→ Exercise aim
Of the entries below, return only those lines from the line with "(en && !was" to the line with "else (s.plainWrite .WEI_GRP_CFG", exactly, both included.
** Opening Information supplied block **
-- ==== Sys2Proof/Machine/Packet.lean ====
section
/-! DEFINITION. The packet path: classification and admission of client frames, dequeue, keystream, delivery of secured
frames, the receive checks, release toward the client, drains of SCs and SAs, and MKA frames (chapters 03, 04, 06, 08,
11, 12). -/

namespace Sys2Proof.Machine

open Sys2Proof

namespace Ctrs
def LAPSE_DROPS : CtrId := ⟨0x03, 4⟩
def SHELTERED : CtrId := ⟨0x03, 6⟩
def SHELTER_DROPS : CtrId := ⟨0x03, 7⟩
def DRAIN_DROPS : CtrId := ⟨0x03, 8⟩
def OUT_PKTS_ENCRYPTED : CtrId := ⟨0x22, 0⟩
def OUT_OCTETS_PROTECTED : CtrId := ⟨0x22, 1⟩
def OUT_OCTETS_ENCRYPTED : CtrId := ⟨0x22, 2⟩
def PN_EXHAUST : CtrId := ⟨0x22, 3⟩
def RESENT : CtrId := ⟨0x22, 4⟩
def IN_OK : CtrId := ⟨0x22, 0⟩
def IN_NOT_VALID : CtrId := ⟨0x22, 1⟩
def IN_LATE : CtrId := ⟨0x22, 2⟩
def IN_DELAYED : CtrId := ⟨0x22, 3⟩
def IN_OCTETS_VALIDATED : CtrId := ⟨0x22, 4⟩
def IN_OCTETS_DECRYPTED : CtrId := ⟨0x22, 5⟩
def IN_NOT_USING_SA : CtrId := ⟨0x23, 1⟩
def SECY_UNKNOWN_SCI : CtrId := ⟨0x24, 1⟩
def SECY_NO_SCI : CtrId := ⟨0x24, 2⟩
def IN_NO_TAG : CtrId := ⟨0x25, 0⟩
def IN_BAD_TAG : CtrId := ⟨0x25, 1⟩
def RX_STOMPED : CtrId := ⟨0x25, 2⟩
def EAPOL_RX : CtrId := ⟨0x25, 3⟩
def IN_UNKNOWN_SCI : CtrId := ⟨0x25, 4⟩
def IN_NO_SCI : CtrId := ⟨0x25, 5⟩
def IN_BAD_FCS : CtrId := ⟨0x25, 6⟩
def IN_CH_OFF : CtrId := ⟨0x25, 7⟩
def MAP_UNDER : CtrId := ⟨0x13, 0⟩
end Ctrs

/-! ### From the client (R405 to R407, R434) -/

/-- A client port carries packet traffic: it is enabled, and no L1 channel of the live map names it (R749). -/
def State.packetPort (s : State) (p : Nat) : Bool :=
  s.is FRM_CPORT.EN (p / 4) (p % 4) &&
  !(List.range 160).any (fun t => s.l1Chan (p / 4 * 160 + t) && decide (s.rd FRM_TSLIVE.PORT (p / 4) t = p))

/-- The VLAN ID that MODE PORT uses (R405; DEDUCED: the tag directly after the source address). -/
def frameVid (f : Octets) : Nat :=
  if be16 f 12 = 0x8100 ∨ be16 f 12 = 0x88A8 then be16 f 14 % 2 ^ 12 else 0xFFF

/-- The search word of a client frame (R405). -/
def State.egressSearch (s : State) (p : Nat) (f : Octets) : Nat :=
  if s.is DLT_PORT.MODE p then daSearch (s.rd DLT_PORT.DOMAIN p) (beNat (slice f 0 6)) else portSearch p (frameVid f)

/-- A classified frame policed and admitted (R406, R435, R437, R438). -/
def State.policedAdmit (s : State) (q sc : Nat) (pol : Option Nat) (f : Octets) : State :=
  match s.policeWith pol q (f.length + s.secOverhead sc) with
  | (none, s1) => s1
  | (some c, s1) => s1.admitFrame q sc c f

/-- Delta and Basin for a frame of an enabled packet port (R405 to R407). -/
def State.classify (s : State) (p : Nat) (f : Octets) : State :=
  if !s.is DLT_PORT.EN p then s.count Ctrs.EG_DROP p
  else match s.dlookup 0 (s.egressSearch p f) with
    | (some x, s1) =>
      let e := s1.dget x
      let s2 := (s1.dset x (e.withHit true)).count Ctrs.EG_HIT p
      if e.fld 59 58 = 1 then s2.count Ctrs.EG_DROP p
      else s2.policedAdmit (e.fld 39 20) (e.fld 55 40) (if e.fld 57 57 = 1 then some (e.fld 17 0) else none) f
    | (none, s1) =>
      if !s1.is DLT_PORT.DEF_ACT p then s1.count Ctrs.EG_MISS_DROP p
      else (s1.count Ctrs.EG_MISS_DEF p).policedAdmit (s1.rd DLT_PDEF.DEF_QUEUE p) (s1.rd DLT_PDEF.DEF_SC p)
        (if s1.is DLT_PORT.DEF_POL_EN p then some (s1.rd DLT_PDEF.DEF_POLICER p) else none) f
** Closing Information supplied block **
** Opening Information supplied block **
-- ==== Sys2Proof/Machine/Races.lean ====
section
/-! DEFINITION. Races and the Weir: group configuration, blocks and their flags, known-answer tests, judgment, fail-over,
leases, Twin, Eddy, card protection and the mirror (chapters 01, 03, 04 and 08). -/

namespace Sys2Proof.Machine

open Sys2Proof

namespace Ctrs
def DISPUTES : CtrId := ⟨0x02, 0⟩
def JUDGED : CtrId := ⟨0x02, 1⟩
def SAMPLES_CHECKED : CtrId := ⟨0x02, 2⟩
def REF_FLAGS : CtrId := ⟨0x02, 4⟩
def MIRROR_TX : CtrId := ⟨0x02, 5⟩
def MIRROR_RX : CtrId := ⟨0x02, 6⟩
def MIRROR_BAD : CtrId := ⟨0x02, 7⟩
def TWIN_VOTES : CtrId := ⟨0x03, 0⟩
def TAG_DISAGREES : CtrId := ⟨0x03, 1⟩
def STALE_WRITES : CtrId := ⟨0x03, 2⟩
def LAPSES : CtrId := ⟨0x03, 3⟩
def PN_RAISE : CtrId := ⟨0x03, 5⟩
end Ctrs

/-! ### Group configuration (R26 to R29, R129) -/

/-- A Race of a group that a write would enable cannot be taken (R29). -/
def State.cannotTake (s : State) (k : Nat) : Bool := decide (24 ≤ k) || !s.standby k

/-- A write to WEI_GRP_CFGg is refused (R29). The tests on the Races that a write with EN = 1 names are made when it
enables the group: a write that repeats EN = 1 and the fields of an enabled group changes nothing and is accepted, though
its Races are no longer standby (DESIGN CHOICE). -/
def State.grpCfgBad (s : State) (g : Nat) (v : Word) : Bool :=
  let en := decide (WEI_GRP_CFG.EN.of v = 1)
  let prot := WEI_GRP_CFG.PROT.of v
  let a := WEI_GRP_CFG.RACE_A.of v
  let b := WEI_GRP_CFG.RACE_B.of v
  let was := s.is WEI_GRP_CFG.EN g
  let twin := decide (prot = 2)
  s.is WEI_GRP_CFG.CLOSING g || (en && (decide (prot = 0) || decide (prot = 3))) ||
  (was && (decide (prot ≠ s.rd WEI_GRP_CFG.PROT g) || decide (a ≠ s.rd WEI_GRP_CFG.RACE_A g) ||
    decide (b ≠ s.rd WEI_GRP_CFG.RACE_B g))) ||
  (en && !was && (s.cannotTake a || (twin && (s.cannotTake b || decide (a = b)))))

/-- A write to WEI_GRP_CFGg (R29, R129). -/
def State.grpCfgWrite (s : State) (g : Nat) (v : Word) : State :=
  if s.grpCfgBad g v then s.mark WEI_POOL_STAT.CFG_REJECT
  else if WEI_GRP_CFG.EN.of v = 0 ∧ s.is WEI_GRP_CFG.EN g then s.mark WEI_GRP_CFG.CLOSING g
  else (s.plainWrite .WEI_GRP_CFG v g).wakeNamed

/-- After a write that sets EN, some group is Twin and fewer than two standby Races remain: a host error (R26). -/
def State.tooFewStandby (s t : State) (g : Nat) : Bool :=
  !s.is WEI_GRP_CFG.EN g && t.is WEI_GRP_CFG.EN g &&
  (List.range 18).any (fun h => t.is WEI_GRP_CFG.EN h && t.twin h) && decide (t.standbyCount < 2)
** Closing Information supplied block **
→ Solution to this exercise
  (en && !was && (s.cannotTake a || (twin && (s.cannotTake b || decide (a = b)))))

/-- A write to WEI_GRP_CFGg (R29, R129). -/
def State.grpCfgWrite (s : State) (g : Nat) (v : Word) : State :=
  if s.grpCfgBad g v then s.mark WEI_POOL_STAT.CFG_REJECT
  else if WEI_GRP_CFG.EN.of v = 0 ∧ s.is WEI_GRP_CFG.EN g then s.mark WEI_GRP_CFG.CLOSING g
  else (s.plainWrite .WEI_GRP_CFG v g).wakeNamed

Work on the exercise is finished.